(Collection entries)
◆ ◆ ◆ ◆ ◆

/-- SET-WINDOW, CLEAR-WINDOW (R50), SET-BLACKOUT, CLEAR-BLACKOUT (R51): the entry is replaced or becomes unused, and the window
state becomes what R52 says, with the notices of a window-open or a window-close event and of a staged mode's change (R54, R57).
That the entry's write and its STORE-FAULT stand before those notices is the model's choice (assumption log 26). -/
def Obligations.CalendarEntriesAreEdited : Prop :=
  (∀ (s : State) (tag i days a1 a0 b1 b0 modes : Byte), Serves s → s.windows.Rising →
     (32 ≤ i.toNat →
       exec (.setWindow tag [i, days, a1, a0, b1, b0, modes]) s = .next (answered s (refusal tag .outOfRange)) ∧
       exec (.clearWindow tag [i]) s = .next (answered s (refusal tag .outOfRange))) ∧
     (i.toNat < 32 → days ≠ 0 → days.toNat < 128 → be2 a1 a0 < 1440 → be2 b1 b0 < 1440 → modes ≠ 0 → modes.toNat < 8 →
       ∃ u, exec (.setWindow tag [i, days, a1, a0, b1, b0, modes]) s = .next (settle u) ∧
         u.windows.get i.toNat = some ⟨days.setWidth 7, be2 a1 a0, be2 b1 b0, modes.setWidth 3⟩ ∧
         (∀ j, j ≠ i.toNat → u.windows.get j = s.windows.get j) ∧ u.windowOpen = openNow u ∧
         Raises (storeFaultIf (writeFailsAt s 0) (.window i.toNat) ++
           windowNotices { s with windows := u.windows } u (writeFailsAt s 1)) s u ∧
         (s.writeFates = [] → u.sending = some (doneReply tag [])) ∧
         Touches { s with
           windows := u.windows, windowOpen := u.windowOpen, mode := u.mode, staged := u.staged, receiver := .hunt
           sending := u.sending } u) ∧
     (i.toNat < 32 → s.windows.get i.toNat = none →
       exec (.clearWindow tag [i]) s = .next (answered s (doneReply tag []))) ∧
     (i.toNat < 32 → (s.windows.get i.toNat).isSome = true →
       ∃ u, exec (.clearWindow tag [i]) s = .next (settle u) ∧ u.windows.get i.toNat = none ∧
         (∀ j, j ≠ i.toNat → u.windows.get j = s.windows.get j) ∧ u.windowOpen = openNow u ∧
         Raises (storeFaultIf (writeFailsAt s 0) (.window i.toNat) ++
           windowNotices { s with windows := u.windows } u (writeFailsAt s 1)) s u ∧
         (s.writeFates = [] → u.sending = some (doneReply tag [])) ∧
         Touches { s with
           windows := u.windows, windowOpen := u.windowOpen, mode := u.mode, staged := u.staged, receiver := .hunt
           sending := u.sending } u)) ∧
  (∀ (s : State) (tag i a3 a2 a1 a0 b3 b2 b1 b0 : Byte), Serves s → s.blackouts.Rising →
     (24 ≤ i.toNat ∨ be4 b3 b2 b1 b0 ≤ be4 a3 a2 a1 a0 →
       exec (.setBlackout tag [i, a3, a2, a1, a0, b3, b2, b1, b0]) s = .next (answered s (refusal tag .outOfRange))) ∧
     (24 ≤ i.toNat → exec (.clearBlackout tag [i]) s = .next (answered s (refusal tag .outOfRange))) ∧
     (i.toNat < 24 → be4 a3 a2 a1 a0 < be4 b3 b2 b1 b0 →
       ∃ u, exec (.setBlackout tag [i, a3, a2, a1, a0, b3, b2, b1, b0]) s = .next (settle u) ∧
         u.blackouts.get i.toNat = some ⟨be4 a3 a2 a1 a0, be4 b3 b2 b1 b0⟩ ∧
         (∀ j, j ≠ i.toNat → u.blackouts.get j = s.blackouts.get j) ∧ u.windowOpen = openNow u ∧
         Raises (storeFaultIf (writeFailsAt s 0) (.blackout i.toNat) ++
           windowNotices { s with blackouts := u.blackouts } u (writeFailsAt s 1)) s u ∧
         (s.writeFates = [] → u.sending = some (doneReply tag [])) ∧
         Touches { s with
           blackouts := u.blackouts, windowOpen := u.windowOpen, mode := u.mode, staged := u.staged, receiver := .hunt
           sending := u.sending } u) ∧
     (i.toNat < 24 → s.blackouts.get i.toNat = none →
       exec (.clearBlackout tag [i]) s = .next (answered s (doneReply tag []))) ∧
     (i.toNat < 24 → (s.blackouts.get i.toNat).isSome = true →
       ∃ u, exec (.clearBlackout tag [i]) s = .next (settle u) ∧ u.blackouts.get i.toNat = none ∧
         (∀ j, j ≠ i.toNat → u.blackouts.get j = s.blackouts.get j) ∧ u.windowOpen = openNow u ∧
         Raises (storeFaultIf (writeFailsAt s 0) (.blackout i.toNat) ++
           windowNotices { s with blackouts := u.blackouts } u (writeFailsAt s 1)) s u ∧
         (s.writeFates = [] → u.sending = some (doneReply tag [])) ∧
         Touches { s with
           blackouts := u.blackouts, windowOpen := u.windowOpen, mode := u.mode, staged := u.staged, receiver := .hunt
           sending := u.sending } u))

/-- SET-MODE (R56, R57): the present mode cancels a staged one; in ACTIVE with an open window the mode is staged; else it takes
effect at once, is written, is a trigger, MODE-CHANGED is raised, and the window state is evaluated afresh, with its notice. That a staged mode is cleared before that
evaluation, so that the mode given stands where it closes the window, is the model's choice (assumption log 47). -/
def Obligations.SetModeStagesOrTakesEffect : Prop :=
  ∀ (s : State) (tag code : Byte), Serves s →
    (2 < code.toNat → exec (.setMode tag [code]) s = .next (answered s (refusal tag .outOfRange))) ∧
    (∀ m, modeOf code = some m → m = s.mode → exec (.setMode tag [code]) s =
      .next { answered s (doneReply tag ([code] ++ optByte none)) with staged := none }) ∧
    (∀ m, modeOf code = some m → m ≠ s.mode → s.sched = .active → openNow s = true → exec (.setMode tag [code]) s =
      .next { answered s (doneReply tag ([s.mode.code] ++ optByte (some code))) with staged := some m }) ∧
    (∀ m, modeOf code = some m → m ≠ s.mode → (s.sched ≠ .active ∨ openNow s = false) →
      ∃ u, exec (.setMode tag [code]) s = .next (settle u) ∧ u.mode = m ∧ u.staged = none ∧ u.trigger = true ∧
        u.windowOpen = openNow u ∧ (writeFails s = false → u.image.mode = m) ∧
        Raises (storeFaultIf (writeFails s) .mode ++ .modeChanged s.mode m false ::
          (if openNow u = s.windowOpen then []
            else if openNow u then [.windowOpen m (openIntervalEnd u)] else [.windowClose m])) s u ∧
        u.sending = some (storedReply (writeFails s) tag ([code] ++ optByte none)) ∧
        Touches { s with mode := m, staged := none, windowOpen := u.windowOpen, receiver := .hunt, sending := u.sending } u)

◆ ◆ ◆ ◆ ◆

» **WHAT YOU SHOULD DO**
Every line above from the line with "(i.toNat < 32 → days" to the line with "u.windows.get i.toNat = some", both included, must be reproduced exactly, and no other line may appear.

» **RESPONSE TO THE TASK**
     (i.toNat < 32 → days ≠ 0 → days.toNat < 128 → be2 a1 a0 < 1440 → be2 b1 b0 < 1440 → modes ≠ 0 → modes.toNat < 8 →
       ∃ u, exec (.setWindow tag [i, days, a1, a0, b1, b0, modes]) s = .next (settle u) ∧
         u.windows.get i.toNat = some ⟨days.setWidth 7, be2 a1 a0, be2 b1 b0, modes.setWidth 3⟩ ∧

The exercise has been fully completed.